Vietnam’s economy remains resilient thanks to robust domestic demand and export-oriented manufacturing, according to the World Bank’s latest Taking Stock report. Vietnam’s medium-term outlook remains favourable, with gross domestic product (GDP) expected to expand by 6% this year.
The report, a biannual review of the country’s economic performance, finds that Vietnam’s growth slowed to 5.9% during the first three quarters of the year, mainly because of a severe drought that has reduced agricultural output, cut down on oil production and slowed external demand. The fundamental drivers of growth – resilient domestic demand and export oriented manufacturing – remain in force.
Vietnam’s growth was accompanied by low inflation and widening current account surplus.
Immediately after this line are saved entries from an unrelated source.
/-- ALARM-START and ALARM-STOP of management. A program out of range, without steps, without zones or not present is refused
with its code. Into an empty list, with channel 0 free, a program whose first step is a TONE runs at once: the channel
stands at step 0, its START request of priority 7 waits, and it is reported and counted. A START of a present program is a
re-trigger: it adds the zones it brings and is counted, and a RUNNING channel owes them, or offers a GAIN of them. A full
list refuses a program that does not outrank its last entry, and discards the last entry otherwise. A new program that
outranks the later RUNNING one of two preempts it: it takes that channel, the other waits, and each is reported. A STOP of
the only program of the list frees its channel, ends its claim and empties the list. An ALARM frame is counted and tested by
each pattern: one slot, or a chained pair, enabled, whose selected positions all lie in the payload and whose origin and
CRC-16 agree; a match is reported and counted, and its START or STOP carried out (R148, R149, R150, R151, R152, R154, R158,
R159, R160, R196). The policy field of the request is the model's own (log entry 6), and so are the counts that a free
channel holds (log entry 11) and the place of PATTERN-MATCH before the reports of the action (log entry 12). -/
def Obligations.AlarmStartAndStop : Prop :=
  (∀ s : State, ready s →
    (∀ n g, 8 ≤ n → (∃ t, exec (.alarmStart n g) s = .next t ∧ refusedWith .outOfRange s t) ∧
      ∃ t, exec (.alarmStop n) s = .next t ∧ refusedWith .outOfRange s t) ∧
    (∀ (p : ProgramId) (g : Nat), (programOf s p).steps = [] → ∃ t, exec (.alarmStart p.val g) s = .next t ∧
      answered .empty s t ∧ reportedOnce .alarmRefused p.val 0 s t ∧
      counterOf t .alarmRefusals = saturatingSucc (counterOf s .alarmRefusals) ∧
      keepsBut (.reports :: answerParts) s t ∧ answerKept s t) ∧
    (∀ (p : ProgramId) (g : Nat), (programOf s p).steps ≠ [] → alarmEntry s p = none →
      isNoZones (startZones s p g) = true → ∃ t, exec (.alarmStart p.val g) s = .next t ∧ answered .empty s t ∧
        reportedOnce .alarmRefused p.val 1 s t ∧ keepsBut (.reports :: answerParts) s t ∧ answerKept s t) ∧
    (∀ p : ProgramId, alarmEntry s p = none → ∃ t, exec (.alarmStop p.val) s = .next t ∧ answered .notFound s t ∧
      reportedOnce .alarmRefused p.val 3 s t ∧ keepsBut (.reports :: answerParts) s t ∧ answerKept s t) ∧
    (∀ (p : ProgramId) (g : Nat) (f on off : Nat) (a : Code) (rest : List AlarmStep),
      (programOf s p).steps = .tone f a on off :: rest → isNoZones (startZones s p g) = false → s.alarm.list = [] →
      (channelOf s 0).program = none → s.claims.queue.length < 16 → ∃ t, exec (.alarmStart p.val g) s = .next t ∧
        answered .ok s t ∧ t.alarm.list = [⟨p, startZones s p g, some 0, s.alarm.arrivals⟩] ∧
        channelOf t 0 = { freeChannel with program := some p, request := .start, onCount := on, offCount := off } ∧
        channelOf t 1 = channelOf s 1 ∧ t.alarm.programs = s.alarm.programs ∧ t.alarm.patterns = s.alarm.patterns ∧
        t.claims = { s.claims with queue := s.claims.queue ++ [.start
          { owner := .alarm 0
            priority := 7
            rank := (programOf s p).rank
            mode := .exclusive
            policy := Config.alarmPolicy 0
            chime := false
            slot := some 27
            target := .zones (startZones s p g)
            hold := 0
            framed := false }] } ∧
        reportedOnce .alarmStarted p.val 0 s t ∧
        counterOf t .alarmStarts = saturatingSucc (counterOf s .alarmStarts) ∧
        keepsBut (.alarm :: .claims :: .reports :: answerParts) s t ∧ answerKept s t) ∧
    (∀ (p : ProgramId) (e : AlarmEntry) (ch : ChanId), s.alarm.list = [e] → e.program = p → e.channel = some ch →
      ∃ t, exec (.alarmStop p.val) s = .next t ∧ answered .ok s t ∧ t.alarm.list = [] ∧
        channelOf t ch = freeChannel ∧ (∀ c, (channelOf s ch).claim = some c → claimAt t c = none) ∧
        recorded .alarmStopped p.val 0 s t ∧ t.alarm.programs = s.alarm.programs ∧
        counterOf t .alarmStops = saturatingSucc (counterOf s .alarmStops)) ∧
    (∀ (p : ProgramId) (g : Nat) (e : AlarmEntry), alarmEntry s p = some e → (programOf s p).steps ≠ [] →
      (isNoZones (diffZones (startZones s p g) e.zones) = true → ∃ t, exec (.alarmStart p.val g) s = .next t ∧
        answered .ok s t ∧ counterOf t .retriggersEmpty = saturatingSucc (counterOf s .retriggersEmpty) ∧
        keepsBut answerParts s t ∧ answerKept s t) ∧
      (isNoZones (diffZones (startZones s p g) e.zones) = false → ∃ t, exec (.alarmStart p.val g) s = .next t ∧
        answered .ok s t ∧ t.alarm.list = (s.alarm.list.map fun x =>
          if x.program = p then { x with zones := unionZones x.zones (startZones s p g) } else x) ∧
        counterOf t .retriggers = saturatingSucc (counterOf s .retriggers) ∧ t.reports = s.reports ∧
        (e.channel = none → keepsBut (.alarm :: answerParts) s t ∧ ∀ ch, channelOf t ch = channelOf s ch) ∧
        (∀ ch, e.channel = some ch → (channelOf s ch).request ≠ .none → channelOf t ch = { channelOf s ch with
          owed := unionZones (channelOf s ch).owed (diffZones (startZones s p g) e.zones) } ∧ t.claims = s.claims) ∧
        (∀ ch c, e.channel = some ch → (channelOf s ch).request = .none → (channelOf s ch).claim = some c →
          s.claims.queue.length < 16 → channelOf t ch = { channelOf s ch with request := .gain } ∧
            t.claims = { s.claims with
              queue := s.claims.queue ++ [.gain ch c (diffZones (startZones s p g) e.zones)] }) ∧
        keepsBut (.alarm :: .claims :: answerParts) s t ∧ answerKept s t)) ∧
    (∀ (p : ProgramId) (g : Nat) (last : AlarmEntry), alarmEntry s p = none → (programOf s p).steps ≠ [] →
      isNoZones (startZones s p g) = false → 4 ≤ s.alarm.list.length → s.alarm.list.getLast? = some last →
      (programOf s p).rank ≤ rankOf s last → ∃ t, exec (.alarmStart p.val g) s = .next t ∧ answered .busy s t ∧
        reportedOnce .alarmRefused p.val 2 s t ∧ counterOf t .alarmRefusals = saturatingSucc (counterOf s .alarmRefusals) ∧
        keepsBut (.reports :: answerParts) s t ∧ answerKept s t) ∧
    (∀ (p : ProgramId) (zs : ZoneSet) (last : AlarmEntry), 4 ≤ s.alarm.list.length → s.alarm.list.getLast? = some last →
      rankOf s last < (programOf s p).rank → last.channel = none → ∃ u,
        newAlarm p zs s = (none, insertEntryOf p zs (waitingPrograms s) u) ∧
        u.alarm = { s.alarm with list := s.alarm.list.filter fun e => e.program != last.program } ∧
        reportedOnce .alarmDiscarded last.program.val (rankOf s last) s u ∧
        counterOf u .alarmDiscards = saturatingSucc (counterOf s .alarmDiscards) ∧
        keepsBut [.alarm, .reports, .counters] s u) ∧
    (∀ (p : ProgramId) (g : Nat) (e0 e1 : AlarmEntry) (a b : ChanId) (f on off : Nat) (amp : Code) (rest : List AlarmStep),
      s.alarm.list = [e0, e1] → e0.program ≠ e1.program → e0.program ≠ p → e1.program ≠ p → e0.channel = some a →
      e1.channel = some b → a ≠ b → (channelOf s a).program = some e0.program → (channelOf s b).program = some e1.program →
      (channelOf s b).request = .none →
      (∀ c cl, (channelOf s b).claim = some c → claimAt s c = some cl → cl.owner = .alarm b) →
      (programOf s p).steps = .tone f amp on off :: rest → isNoZones (startZones s p g) = false →
      rankOf s e1 < (programOf s p).rank → s.claims.queue.length < 16 → s.reports.queue = [] →
      ∃ t, exec (.alarmStart p.val g) s = .next t ∧ answered .ok s t ∧
        (t.alarm.list.map fun x => (x.program, x.channel)) =
          (if rankOf s e0 < (programOf s p).rank then [(p, some b), (e0.program, some a), (e1.program, none)]
          else [(e0.program, some a), (p, some b), (e1.program, none)]) ∧
        channelOf t a = channelOf s a ∧
        channelOf t b = { freeChannel with program := some p, request := .start, onCount := on, offCount := off } ∧
        (∀ c, (channelOf s b).claim = some c → claimAt t c = none) ∧ recorded .alarmStarted p.val b.val s t ∧
        recorded .alarmStarted e1.program.val 2 s t ∧
        counterOf t .alarmPreemptions = saturatingSucc (counterOf s .alarmPreemptions) ∧
        counterOf t .alarmStarts = saturatingSucc (counterOf s .alarmStarts))) ∧
  (∀ (e : PatternEntry) (positions : List Nat) (origin : Nat) (payload : List Byte),
    patternMatches e positions origin payload = true ↔ e.enabled = true ∧ positions ≠ [] ∧
      (∀ i ∈ positions, i < payload.length) ∧ (e.origin.val = 0 ∨ e.origin.val = origin) ∧
      crc16 (positions.map fun i => payload.getD i 0) = e.crc) ∧
  (∀ (base : Nat) (m : Vector Bool 64), (maskPositions base m).Pairwise (· < ·) ∧
    ∀ x, x ∈ maskPositions base m ↔ ∃ i : Fin 64, tget m i = true ∧ x = base + i.val) ∧
  (∀ (origin : Nat) (payload : List Byte) (s : State),
    patternsTested s =
      (if (tget s.alarm.patterns 0).chained = true then
        [(0, maskPositions 0 (tget s.alarm.patterns 0).mask ++ maskPositions 64 (tget s.alarm.patterns 1).mask)]
      else [(0, maskPositions 0 (tget s.alarm.patterns 0).mask), (1, maskPositions 0 (tget s.alarm.patterns 1).mask)]) ++
      (if (tget s.alarm.patterns 2).chained = true then
        [(2, maskPositions 0 (tget s.alarm.patterns 2).mask ++ maskPositions 64 (tget s.alarm.patterns 3).mask)]
      else [(2, maskPositions 0 (tget s.alarm.patterns 2).mask), (3, maskPositions 0 (tget s.alarm.patterns 3).mask)]) ∧
    ((∀ x ∈ patternsTested s, patternMatches (tget s.alarm.patterns x.1) x.2 origin payload = false) →
      countsOne .alarmFramesTested s (takeAlarmFrame origin payload s) ∧
        keepsBut [.counters] s (takeAlarmFrame origin payload s)) ∧
    (∀ before x after, patternsTested s = before ++ x :: after →
      (∀ y ∈ before ++ after, patternMatches (tget s.alarm.patterns y.1) y.2 origin payload = false) →
      patternMatches (tget s.alarm.patterns x.1) x.2 origin payload = true → ∃ u,
        u.reports = (report .patternMatch x.1.val origin s).reports ∧
        counterOf u .alarmFramesTested = saturatingSucc (counterOf s .alarmFramesTested) ∧
        counterOf u (.patternMatches x.1) = saturatingSucc (counterOf s (.patternMatches x.1)) ∧
        keepsBut [.reports, .counters] s u ∧
        (∀ (q : ProgramId) (g : Nat), (tget s.alarm.patterns x.1).action = .start q.val g →
          takeAlarmFrame origin payload s = (startAlarm q g u).2) ∧
        (∀ q : ProgramId, (tget s.alarm.patterns x.1).action = .stop q.val →
          takeAlarmFrame origin payload s = (stopAlarm q u).2)))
And despite price hikes for health and education services, core inflation remains low and headline inflation is expected to stay below the official target of 5%.
“Vietnam’s macroeconomic stability creates a favourable environment for policy makers to accelerate structural reforms, which is crucial as the country moves toward a more productivity-led growth model,” said Ousmane Dione, World Bank Country Director for Vietnam. “The adoption of the 2016-2020 economic restructuring plan by (the) National Assembly in November, for instance, would address some of the emerging obstacles to growth in the economy.”
According to the report, Vietnam’s fiscal deficit remains sizable and is approaching the statutory limit of 65% of GDP, but the government has reinforced its commitment to achieving fiscal consolidation in the medium term. The economy’s recent performance owes in part to rapid credit growth and an accommodative fiscal stance, which may support growth in the short term but amplify existing medium-term financial and fiscal risks.
Easing monetary conditions and reducing credit growth could also worsen existing macroeconomic and financial vulnerabilities, the report said. Risks that could adversely affect medium term prospects include delayed implementation of structural and fiscal reforms, a further slowdown in the global economy, fragile global financial market conditions, and the prospect of rising interest rates in the US.
The report also notes that Vietnam’s agricultural sector has made enormous progress, such as higher productivity and output, contributing to national goals of achieving food security, poverty reduction and social stability. It also points out the growing concerns about the quality and sustainability of Vietnam’s agricultural growth. Higher productivity has come from more and more inputs and increasing environmental costs.
According to the report, the Vietnamese government has played a major role in agricultural development. But the government will need to lead less yet facilitate more to transform Vietnam’s agriculture and agro-food system. For example, the government can undertake less direct investment in agriculture while focusing more on facilitating a more active agricultural land market, supporting rural infrastructure, reducing the transaction costs of farmers and agro-enterprises, and revitalising the country’s agricultural innovation system.